WHAT TO WORK ON:
Exactly how many lines in this data contain the word "match"? Only the number should be given.

PROVIDED MATERIAL:
Content starts

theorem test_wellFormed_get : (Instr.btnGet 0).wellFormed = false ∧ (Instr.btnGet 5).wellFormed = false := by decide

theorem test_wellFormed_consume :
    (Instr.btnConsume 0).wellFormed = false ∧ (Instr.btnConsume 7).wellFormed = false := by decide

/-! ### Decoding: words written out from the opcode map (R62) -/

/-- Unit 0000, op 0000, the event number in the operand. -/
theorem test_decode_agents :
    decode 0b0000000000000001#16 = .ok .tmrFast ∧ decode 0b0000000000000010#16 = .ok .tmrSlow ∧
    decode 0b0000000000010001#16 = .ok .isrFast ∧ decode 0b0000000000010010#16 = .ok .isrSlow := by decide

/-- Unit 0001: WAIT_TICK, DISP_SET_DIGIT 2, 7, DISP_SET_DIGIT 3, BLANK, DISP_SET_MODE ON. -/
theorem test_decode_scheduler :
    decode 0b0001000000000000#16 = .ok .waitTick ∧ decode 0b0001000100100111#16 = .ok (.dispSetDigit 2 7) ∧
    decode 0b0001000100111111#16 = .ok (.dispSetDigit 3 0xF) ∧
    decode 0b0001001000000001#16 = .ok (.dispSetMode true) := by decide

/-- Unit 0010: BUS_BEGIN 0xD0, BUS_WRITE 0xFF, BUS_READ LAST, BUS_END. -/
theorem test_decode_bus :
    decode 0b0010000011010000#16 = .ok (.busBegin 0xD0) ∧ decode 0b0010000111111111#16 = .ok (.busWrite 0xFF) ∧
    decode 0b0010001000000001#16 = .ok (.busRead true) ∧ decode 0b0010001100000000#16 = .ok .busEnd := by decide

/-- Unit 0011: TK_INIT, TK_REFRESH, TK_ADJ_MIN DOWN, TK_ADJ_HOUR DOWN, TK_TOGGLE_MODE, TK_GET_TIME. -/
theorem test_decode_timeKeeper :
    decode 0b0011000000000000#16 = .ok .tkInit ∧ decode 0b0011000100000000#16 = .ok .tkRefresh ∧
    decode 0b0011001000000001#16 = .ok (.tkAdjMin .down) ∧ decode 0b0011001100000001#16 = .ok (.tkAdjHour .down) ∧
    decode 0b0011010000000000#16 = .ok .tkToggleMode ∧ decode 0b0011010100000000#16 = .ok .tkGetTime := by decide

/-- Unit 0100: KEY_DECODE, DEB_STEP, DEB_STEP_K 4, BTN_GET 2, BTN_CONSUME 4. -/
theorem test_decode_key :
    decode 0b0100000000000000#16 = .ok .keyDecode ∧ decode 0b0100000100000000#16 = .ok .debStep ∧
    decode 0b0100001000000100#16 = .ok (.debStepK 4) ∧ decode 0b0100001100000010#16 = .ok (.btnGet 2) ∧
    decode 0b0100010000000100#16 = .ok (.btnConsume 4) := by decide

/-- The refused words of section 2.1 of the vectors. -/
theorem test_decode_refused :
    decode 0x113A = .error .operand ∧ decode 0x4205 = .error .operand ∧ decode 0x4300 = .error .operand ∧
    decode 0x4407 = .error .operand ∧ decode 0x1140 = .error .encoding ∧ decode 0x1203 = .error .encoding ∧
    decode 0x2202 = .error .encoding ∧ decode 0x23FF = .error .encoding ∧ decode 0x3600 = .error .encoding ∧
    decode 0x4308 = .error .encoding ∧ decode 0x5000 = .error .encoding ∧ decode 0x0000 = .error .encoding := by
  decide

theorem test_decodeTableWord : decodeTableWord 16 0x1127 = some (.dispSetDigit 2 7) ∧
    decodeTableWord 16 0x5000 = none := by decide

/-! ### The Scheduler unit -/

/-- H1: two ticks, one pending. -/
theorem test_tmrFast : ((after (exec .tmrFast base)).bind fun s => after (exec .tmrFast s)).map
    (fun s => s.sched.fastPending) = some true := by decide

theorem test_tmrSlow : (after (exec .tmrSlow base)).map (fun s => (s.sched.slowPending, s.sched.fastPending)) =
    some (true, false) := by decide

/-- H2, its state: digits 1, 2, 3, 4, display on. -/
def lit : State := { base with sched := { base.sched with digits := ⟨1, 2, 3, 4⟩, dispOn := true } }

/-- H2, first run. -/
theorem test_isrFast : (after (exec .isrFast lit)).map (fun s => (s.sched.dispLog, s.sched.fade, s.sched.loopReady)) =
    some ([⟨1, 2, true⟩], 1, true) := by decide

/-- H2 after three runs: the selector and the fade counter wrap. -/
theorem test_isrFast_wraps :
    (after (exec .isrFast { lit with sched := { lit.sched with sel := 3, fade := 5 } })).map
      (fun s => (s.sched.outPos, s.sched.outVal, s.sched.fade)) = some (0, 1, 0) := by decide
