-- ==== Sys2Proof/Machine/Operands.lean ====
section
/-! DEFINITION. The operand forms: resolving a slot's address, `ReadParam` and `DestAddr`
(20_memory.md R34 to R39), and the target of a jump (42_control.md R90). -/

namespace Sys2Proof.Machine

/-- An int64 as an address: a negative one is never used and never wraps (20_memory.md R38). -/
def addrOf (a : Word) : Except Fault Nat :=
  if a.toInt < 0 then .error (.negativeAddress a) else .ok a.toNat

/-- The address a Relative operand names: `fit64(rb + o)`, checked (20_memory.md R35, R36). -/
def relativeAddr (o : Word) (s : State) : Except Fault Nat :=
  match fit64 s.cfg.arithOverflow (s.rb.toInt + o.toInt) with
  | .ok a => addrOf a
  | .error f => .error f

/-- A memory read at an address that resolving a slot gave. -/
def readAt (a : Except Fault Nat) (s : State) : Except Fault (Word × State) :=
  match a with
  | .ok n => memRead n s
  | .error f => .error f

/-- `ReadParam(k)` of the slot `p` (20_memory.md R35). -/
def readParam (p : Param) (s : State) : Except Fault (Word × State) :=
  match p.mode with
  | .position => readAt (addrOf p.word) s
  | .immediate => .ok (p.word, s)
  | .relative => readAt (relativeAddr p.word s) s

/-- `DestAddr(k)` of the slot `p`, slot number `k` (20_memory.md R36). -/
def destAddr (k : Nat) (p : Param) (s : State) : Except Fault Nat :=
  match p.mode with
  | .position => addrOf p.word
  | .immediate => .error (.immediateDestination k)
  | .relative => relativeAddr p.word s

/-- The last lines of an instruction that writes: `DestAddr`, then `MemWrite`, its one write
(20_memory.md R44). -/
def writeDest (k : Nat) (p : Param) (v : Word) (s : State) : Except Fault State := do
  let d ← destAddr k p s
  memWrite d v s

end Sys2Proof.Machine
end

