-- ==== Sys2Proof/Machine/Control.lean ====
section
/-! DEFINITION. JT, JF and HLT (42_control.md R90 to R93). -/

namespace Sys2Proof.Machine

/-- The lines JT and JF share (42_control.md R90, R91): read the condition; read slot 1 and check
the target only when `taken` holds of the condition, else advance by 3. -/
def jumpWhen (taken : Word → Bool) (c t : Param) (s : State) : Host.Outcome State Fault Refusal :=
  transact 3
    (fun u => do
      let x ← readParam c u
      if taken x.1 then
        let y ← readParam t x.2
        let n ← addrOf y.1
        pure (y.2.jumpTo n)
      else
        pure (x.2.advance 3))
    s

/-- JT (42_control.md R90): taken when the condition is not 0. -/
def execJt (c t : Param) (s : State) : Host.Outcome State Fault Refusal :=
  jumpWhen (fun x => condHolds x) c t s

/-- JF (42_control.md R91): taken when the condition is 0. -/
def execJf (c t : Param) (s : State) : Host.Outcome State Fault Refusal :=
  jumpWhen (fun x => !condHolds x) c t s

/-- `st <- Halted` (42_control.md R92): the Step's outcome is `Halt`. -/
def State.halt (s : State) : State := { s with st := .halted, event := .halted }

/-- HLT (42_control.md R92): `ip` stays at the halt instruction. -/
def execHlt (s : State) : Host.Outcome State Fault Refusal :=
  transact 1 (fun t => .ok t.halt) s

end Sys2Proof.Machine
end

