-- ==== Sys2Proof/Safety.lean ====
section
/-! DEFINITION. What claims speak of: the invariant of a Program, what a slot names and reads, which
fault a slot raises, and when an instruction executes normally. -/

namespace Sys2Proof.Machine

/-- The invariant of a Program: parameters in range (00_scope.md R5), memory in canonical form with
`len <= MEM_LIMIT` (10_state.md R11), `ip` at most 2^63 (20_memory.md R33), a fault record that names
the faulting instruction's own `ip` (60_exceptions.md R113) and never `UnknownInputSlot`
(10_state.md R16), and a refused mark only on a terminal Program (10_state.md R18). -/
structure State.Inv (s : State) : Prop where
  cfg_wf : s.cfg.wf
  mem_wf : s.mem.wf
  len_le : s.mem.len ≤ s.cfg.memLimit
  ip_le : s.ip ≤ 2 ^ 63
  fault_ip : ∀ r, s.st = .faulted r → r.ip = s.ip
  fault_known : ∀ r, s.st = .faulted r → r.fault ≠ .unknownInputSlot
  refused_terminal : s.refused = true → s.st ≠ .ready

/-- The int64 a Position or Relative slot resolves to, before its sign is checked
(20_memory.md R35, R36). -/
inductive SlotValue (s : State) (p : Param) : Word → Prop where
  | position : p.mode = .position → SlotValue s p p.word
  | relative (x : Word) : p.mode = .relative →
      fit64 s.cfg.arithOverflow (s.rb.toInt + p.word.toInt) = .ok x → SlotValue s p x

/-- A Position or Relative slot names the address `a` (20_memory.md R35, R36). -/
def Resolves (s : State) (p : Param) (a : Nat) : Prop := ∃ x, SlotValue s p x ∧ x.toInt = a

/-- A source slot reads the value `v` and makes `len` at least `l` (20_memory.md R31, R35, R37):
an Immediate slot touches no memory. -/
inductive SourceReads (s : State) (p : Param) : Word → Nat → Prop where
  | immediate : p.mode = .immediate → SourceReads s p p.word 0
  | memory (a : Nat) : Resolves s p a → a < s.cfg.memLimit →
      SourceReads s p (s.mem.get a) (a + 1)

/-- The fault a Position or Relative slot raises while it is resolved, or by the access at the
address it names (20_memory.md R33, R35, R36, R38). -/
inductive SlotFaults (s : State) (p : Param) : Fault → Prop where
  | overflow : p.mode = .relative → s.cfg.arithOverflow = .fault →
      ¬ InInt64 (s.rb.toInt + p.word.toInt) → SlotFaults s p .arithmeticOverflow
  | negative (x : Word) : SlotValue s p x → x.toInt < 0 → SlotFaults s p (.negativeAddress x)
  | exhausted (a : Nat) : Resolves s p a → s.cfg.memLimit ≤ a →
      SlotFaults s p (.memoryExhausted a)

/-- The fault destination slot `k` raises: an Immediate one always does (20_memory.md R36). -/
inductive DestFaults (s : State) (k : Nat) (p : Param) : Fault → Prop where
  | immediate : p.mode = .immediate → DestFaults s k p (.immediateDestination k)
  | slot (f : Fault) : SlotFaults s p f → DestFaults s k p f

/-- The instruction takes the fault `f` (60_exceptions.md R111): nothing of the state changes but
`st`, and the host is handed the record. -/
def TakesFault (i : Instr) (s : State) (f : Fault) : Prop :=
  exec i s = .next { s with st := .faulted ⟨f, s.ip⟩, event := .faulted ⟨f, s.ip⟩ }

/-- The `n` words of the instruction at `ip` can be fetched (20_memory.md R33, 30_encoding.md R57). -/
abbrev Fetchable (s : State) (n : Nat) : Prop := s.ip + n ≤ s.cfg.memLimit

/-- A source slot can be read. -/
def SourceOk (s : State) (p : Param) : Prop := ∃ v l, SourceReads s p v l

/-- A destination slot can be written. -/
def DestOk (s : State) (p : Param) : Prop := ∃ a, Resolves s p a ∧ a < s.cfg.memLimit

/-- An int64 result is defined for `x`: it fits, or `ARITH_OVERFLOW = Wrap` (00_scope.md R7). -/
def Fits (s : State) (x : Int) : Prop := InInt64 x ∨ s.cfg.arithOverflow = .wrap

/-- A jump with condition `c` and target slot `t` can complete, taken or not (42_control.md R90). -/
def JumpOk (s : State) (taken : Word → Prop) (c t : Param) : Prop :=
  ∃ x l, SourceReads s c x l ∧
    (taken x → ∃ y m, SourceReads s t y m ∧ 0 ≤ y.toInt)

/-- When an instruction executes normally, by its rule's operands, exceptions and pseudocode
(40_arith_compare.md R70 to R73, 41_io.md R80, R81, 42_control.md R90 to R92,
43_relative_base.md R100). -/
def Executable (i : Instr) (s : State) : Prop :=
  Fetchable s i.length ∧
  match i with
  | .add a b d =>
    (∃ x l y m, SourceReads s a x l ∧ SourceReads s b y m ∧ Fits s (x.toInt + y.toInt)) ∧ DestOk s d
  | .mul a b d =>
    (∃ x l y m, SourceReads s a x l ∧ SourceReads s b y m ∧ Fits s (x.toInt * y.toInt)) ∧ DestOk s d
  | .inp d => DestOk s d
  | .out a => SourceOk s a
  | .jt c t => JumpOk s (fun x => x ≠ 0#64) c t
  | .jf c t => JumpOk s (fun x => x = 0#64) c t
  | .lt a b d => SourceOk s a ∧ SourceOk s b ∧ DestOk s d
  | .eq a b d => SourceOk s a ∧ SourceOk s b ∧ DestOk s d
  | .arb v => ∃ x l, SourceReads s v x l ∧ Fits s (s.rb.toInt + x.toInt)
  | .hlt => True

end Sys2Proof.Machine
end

Content ends

SOLUTION:
5